***** RECORDS PROVIDED

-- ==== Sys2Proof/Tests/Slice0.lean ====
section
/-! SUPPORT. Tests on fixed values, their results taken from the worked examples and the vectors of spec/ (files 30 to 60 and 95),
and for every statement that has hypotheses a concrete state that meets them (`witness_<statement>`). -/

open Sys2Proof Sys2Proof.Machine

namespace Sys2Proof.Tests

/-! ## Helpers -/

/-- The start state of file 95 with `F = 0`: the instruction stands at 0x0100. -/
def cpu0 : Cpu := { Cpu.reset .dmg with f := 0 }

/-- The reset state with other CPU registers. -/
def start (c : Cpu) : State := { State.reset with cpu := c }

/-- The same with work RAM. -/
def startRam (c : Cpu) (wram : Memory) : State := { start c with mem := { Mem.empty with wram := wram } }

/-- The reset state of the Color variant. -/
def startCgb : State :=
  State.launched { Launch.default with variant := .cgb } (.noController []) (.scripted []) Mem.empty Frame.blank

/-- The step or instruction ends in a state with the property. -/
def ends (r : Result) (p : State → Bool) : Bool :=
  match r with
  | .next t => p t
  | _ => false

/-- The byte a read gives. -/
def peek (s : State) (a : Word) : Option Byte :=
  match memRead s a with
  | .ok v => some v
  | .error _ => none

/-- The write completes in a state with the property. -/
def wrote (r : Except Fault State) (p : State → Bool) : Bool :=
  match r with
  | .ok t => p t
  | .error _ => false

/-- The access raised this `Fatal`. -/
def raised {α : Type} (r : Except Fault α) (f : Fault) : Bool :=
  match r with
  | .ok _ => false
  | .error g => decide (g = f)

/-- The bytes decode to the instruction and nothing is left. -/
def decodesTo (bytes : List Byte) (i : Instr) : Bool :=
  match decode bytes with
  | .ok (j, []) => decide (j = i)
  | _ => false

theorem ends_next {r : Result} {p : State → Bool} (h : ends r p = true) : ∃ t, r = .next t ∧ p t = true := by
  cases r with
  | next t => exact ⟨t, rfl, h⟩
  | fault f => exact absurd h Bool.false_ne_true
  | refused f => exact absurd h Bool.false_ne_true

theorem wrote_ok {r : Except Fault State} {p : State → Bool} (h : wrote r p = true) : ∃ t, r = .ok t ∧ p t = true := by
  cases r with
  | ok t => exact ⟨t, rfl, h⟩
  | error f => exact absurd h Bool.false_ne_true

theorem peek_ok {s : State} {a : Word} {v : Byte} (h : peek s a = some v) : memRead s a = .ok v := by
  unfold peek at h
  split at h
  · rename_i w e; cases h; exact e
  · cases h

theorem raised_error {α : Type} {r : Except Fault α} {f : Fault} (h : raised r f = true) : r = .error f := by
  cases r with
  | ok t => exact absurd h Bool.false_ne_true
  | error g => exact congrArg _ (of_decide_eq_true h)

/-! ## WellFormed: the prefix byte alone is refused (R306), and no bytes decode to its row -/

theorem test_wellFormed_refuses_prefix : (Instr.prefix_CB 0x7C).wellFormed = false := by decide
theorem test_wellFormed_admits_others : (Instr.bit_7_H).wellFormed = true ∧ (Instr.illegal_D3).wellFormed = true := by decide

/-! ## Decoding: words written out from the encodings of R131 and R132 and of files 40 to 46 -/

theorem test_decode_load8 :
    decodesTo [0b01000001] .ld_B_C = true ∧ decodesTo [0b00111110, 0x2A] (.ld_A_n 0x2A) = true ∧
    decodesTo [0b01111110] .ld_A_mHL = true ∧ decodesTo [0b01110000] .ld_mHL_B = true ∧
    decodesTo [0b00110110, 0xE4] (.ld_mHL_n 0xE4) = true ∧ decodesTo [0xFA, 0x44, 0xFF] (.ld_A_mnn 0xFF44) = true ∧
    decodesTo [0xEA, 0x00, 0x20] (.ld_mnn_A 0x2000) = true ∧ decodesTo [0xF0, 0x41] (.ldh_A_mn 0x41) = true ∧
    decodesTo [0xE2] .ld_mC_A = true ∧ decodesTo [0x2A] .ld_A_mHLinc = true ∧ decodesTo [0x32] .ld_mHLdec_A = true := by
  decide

**********
***** RECORDS PROVIDED

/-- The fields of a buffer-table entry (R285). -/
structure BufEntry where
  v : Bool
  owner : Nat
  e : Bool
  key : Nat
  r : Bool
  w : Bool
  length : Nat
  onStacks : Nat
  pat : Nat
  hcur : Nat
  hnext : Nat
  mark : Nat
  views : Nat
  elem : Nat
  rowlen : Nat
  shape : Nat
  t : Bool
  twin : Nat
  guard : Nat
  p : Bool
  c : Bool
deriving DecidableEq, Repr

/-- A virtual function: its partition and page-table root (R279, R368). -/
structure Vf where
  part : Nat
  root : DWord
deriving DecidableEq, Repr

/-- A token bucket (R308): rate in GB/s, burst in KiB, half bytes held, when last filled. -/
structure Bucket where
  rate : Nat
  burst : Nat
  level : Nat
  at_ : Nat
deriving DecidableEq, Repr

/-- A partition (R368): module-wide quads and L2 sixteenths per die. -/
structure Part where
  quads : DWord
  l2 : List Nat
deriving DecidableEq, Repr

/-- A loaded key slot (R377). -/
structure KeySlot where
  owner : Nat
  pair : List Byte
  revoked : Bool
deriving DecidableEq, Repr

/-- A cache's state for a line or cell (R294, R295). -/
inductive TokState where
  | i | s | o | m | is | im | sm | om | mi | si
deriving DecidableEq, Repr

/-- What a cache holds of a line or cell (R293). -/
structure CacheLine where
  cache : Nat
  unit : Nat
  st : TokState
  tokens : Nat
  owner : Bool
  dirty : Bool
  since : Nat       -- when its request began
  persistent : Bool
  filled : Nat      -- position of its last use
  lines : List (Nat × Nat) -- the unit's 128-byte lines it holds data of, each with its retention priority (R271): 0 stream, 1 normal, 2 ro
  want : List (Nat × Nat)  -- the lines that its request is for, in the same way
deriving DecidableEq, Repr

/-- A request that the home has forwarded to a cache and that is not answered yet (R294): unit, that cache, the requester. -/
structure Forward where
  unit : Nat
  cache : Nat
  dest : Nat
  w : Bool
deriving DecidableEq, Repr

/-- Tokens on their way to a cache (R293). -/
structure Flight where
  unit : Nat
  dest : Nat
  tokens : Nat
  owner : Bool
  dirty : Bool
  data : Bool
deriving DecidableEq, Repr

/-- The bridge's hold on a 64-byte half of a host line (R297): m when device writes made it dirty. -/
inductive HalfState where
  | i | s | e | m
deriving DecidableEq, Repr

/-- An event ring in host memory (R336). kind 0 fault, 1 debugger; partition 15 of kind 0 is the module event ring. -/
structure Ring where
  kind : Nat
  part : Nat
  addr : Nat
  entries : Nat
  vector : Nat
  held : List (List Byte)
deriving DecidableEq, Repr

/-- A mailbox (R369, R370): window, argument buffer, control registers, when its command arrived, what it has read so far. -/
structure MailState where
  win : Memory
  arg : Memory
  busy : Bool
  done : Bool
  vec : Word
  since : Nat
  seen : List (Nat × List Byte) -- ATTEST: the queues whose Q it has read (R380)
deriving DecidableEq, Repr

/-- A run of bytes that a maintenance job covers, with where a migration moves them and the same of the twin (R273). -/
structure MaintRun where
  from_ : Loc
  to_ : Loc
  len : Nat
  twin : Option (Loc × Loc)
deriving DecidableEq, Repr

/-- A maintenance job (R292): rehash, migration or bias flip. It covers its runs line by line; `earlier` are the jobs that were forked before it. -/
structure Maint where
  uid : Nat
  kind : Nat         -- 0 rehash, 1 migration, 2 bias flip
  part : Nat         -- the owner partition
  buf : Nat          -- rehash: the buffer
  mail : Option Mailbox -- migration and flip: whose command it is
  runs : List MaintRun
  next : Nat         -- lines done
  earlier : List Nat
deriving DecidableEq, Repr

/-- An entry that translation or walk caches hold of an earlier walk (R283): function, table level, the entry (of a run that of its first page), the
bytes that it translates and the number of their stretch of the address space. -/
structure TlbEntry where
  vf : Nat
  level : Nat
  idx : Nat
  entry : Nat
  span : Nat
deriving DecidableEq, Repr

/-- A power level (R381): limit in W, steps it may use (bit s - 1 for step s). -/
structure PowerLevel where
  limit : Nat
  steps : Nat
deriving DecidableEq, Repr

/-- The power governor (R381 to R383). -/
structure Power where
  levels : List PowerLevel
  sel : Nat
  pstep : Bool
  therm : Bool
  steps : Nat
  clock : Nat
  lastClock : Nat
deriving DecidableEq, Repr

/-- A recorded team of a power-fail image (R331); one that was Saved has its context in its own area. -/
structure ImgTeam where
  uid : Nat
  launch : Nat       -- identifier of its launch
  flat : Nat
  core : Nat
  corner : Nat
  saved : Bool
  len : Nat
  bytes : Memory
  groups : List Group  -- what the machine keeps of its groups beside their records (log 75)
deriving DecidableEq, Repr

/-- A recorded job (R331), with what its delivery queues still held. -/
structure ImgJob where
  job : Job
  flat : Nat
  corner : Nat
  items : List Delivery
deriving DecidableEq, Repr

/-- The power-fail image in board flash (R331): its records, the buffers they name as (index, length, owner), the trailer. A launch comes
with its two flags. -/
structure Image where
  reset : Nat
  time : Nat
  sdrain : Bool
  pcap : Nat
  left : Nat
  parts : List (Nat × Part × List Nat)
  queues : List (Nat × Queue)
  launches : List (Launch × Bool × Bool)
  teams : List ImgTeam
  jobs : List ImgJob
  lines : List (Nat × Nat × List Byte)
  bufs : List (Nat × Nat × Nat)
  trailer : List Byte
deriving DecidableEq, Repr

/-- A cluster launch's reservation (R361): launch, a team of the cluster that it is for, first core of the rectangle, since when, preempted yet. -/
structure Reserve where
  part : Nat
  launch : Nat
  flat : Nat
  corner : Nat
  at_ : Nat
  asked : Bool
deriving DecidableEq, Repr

**********
***** RECORDS PROVIDED

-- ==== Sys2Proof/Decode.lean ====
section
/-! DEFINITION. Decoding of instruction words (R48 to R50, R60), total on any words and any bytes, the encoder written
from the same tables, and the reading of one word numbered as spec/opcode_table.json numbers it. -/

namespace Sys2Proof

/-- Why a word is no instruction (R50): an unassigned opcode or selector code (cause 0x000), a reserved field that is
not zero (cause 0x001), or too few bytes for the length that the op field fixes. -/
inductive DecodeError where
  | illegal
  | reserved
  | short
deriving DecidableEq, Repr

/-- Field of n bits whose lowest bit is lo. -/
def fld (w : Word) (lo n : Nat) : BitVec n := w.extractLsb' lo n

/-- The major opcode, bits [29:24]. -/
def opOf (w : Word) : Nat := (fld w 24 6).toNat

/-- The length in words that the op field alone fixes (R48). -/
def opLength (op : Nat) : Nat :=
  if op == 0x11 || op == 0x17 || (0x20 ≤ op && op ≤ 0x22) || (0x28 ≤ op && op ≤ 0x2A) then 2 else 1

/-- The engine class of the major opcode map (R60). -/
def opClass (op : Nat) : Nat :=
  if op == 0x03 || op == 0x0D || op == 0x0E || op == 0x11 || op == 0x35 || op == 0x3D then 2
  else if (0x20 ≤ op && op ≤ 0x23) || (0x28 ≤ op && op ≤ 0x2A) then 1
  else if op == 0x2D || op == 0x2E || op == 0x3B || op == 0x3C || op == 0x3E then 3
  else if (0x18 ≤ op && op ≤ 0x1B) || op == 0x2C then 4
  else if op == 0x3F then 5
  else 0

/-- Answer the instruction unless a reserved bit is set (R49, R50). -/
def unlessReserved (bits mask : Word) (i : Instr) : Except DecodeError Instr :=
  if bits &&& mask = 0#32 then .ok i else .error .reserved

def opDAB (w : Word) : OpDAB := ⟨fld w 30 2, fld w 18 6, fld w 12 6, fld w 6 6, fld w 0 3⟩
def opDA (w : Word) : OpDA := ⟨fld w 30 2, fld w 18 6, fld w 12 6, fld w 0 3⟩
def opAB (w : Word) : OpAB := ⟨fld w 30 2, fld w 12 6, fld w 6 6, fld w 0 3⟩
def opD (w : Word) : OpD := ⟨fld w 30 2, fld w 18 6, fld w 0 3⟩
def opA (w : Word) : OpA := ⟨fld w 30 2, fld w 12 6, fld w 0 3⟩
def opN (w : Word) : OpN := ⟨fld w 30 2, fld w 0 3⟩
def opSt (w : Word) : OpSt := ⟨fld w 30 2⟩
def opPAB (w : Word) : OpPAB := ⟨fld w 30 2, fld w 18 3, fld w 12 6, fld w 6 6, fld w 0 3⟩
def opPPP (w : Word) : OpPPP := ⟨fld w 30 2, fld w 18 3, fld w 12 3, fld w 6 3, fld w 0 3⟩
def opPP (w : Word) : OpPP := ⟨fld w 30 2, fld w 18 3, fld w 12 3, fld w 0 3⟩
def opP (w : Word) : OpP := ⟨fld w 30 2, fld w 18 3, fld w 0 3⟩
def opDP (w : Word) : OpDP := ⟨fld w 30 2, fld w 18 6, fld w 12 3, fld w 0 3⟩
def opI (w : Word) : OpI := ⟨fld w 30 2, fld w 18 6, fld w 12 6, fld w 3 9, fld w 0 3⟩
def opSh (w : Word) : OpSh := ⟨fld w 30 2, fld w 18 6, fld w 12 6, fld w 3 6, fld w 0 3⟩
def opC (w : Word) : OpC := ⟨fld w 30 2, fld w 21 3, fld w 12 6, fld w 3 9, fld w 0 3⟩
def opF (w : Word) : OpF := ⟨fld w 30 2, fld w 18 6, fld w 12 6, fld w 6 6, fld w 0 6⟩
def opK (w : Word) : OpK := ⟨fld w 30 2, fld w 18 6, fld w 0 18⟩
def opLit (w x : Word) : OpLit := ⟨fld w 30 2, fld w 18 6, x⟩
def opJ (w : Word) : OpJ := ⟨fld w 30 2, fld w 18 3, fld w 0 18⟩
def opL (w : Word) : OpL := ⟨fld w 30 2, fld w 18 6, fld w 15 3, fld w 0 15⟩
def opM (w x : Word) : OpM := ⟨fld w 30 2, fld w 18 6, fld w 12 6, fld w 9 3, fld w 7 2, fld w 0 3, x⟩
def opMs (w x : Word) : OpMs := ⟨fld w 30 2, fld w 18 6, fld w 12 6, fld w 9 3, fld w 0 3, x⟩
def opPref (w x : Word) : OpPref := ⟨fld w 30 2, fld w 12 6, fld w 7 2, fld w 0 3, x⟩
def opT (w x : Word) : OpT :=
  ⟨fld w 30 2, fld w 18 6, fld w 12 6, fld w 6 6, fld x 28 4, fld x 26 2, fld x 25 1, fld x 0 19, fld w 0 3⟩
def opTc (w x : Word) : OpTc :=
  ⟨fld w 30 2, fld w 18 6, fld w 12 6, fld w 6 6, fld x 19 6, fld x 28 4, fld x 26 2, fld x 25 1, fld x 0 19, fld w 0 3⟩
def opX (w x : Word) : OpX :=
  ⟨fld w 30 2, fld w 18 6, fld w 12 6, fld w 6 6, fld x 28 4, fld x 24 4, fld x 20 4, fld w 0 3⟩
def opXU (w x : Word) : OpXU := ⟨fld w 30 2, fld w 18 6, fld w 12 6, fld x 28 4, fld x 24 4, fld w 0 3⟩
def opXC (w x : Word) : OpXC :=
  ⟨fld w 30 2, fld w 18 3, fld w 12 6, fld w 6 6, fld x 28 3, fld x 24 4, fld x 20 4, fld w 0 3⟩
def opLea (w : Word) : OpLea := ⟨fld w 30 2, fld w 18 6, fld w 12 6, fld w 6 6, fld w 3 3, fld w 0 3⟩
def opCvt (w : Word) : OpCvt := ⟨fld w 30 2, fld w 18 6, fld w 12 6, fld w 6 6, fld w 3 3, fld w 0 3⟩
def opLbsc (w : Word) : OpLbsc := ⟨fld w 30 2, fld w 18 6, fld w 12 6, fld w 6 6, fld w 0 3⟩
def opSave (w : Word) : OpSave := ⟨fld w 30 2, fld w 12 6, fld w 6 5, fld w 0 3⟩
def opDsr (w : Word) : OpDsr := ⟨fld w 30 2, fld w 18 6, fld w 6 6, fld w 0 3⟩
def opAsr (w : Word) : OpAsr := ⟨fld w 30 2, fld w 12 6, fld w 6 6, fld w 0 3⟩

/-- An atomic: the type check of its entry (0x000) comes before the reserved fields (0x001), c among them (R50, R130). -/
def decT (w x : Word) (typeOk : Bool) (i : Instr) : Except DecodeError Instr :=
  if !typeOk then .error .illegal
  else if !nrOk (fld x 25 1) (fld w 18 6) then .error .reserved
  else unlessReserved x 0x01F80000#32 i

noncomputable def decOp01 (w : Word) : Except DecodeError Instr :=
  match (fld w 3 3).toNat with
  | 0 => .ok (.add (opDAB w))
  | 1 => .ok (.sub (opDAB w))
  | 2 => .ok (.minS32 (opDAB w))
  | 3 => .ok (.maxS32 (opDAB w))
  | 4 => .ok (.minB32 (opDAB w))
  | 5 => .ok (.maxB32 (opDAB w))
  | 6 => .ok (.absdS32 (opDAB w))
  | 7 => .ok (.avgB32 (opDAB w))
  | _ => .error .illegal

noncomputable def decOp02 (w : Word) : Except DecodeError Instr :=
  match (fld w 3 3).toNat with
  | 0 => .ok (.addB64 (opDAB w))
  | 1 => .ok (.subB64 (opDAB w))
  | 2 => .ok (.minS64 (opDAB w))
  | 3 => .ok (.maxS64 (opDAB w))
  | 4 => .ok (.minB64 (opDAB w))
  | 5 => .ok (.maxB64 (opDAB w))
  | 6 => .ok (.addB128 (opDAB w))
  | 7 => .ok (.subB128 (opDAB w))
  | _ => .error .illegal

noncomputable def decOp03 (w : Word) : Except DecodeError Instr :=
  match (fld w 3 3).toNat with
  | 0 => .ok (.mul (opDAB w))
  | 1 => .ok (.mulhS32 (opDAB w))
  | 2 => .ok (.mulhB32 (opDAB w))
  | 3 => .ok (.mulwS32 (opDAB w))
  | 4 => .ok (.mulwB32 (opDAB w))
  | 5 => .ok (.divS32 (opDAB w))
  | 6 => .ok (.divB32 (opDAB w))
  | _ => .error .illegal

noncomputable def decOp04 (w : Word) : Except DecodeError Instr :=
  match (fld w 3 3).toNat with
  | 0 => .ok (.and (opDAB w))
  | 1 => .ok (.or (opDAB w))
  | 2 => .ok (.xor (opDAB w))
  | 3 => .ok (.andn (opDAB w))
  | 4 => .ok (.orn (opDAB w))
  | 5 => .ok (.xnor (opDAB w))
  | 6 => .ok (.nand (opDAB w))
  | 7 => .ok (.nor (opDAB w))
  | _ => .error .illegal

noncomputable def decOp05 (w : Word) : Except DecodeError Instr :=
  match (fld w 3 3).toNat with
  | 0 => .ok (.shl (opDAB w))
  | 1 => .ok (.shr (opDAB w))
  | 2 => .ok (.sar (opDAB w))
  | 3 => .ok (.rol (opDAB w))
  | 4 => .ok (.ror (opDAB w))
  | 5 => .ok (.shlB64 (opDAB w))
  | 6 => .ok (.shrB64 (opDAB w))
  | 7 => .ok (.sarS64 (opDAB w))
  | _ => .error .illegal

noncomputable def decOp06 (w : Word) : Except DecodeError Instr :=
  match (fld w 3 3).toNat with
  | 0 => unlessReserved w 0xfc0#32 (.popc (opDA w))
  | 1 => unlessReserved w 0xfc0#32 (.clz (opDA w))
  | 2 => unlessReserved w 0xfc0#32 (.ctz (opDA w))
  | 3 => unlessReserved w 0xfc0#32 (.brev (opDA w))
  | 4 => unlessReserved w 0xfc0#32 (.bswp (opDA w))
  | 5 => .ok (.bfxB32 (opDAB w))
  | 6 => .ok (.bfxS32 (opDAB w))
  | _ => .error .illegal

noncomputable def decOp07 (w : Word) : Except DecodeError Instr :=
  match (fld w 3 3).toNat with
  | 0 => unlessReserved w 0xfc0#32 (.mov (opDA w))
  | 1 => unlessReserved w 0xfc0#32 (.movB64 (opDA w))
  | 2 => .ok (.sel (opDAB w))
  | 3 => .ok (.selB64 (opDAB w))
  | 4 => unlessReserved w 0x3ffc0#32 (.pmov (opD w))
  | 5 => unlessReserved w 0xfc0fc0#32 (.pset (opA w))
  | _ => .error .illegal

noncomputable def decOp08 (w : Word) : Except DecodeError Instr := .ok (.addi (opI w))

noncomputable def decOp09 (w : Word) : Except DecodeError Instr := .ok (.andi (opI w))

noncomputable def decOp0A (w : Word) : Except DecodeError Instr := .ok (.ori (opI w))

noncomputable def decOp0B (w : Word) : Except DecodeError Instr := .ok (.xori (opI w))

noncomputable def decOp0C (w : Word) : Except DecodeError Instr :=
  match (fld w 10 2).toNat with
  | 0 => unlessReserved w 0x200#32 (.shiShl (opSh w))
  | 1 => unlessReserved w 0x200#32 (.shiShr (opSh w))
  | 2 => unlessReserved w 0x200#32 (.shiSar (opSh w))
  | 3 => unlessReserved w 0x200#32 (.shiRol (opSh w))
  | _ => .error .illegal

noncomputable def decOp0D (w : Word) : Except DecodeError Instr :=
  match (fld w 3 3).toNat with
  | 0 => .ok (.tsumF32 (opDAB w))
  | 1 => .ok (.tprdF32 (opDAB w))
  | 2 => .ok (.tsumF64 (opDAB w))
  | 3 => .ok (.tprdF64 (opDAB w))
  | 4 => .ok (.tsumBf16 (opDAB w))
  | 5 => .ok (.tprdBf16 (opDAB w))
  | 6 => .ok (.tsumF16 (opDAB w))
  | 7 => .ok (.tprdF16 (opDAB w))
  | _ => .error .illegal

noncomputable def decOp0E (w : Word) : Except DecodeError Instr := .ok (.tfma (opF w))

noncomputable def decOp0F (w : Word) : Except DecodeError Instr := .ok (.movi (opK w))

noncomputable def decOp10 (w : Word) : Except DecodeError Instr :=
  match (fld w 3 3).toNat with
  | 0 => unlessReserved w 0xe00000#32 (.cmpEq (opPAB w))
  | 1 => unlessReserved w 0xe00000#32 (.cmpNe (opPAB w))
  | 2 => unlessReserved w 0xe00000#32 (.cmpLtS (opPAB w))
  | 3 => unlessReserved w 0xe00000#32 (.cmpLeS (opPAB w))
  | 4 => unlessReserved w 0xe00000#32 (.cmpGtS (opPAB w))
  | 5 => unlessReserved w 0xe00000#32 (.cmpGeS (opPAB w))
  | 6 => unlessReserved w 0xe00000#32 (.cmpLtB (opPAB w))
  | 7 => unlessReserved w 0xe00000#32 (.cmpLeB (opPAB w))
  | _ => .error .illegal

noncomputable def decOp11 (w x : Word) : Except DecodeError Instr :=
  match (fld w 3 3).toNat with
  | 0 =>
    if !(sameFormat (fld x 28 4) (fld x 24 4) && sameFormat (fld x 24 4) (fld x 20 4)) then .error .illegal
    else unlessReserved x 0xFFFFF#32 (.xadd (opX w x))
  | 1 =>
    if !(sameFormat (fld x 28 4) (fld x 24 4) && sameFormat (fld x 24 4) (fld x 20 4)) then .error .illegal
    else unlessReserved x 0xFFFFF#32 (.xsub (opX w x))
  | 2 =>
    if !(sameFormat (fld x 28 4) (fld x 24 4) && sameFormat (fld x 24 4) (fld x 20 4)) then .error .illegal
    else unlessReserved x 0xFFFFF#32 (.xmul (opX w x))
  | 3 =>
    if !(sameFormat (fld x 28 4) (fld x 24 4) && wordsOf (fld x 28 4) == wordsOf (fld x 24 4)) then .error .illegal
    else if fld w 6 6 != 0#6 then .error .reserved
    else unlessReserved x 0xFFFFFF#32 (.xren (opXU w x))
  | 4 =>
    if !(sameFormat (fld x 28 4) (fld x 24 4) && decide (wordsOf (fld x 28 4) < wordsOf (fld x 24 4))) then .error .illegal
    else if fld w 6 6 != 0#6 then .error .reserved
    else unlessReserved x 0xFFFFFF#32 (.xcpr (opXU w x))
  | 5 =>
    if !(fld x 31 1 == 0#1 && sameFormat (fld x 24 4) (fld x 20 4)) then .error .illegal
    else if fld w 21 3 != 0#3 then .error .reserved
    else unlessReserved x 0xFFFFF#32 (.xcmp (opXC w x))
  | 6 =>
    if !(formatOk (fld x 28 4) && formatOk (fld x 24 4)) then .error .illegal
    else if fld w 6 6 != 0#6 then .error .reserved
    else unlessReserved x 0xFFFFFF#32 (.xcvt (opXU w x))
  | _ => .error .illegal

**********

TASK TO CARRY OUT =>
A word-for-word copy of the lines above from the one with "-- ==== Sys2Proof/Tests/Slice0.lean" through the one with "match decode bytes with", inclusive, is the only output wanted.

FINISHED TASK =>
-- ==== Sys2Proof/Tests/Slice0.lean ====
section
/-! SUPPORT. Tests on fixed values, their results taken from the worked examples and the vectors of spec/ (files 30 to 60 and 95),
and for every statement that has hypotheses a concrete state that meets them (`witness_<statement>`). -/

open Sys2Proof Sys2Proof.Machine

namespace Sys2Proof.Tests

/-! ## Helpers -/

/-- The start state of file 95 with `F = 0`: the instruction stands at 0x0100. -/
def cpu0 : Cpu := { Cpu.reset .dmg with f := 0 }

/-- The reset state with other CPU registers. -/
def start (c : Cpu) : State := { State.reset with cpu := c }

/-- The same with work RAM. -/
def startRam (c : Cpu) (wram : Memory) : State := { start c with mem := { Mem.empty with wram := wram } }

/-- The reset state of the Color variant. -/
def startCgb : State :=
  State.launched { Launch.default with variant := .cgb } (.noController []) (.scripted []) Mem.empty Frame.blank

/-- The step or instruction ends in a state with the property. -/
def ends (r : Result) (p : State → Bool) : Bool :=
  match r with
  | .next t => p t
  | _ => false

/-- The byte a read gives. -/
def peek (s : State) (a : Word) : Option Byte :=
  match memRead s a with
  | .ok v => some v
  | .error _ => none

/-- The write completes in a state with the property. -/
def wrote (r : Except Fault State) (p : State → Bool) : Bool :=
  match r with
  | .ok t => p t
  | .error _ => false

/-- The access raised this `Fatal`. -/
def raised {α : Type} (r : Except Fault α) (f : Fault) : Bool :=
  match r with
  | .ok _ => false
  | .error g => decide (g = f)

/-- The bytes decode to the instruction and nothing is left. -/
def decodesTo (bytes : List Byte) (i : Instr) : Bool :=
  match decode bytes with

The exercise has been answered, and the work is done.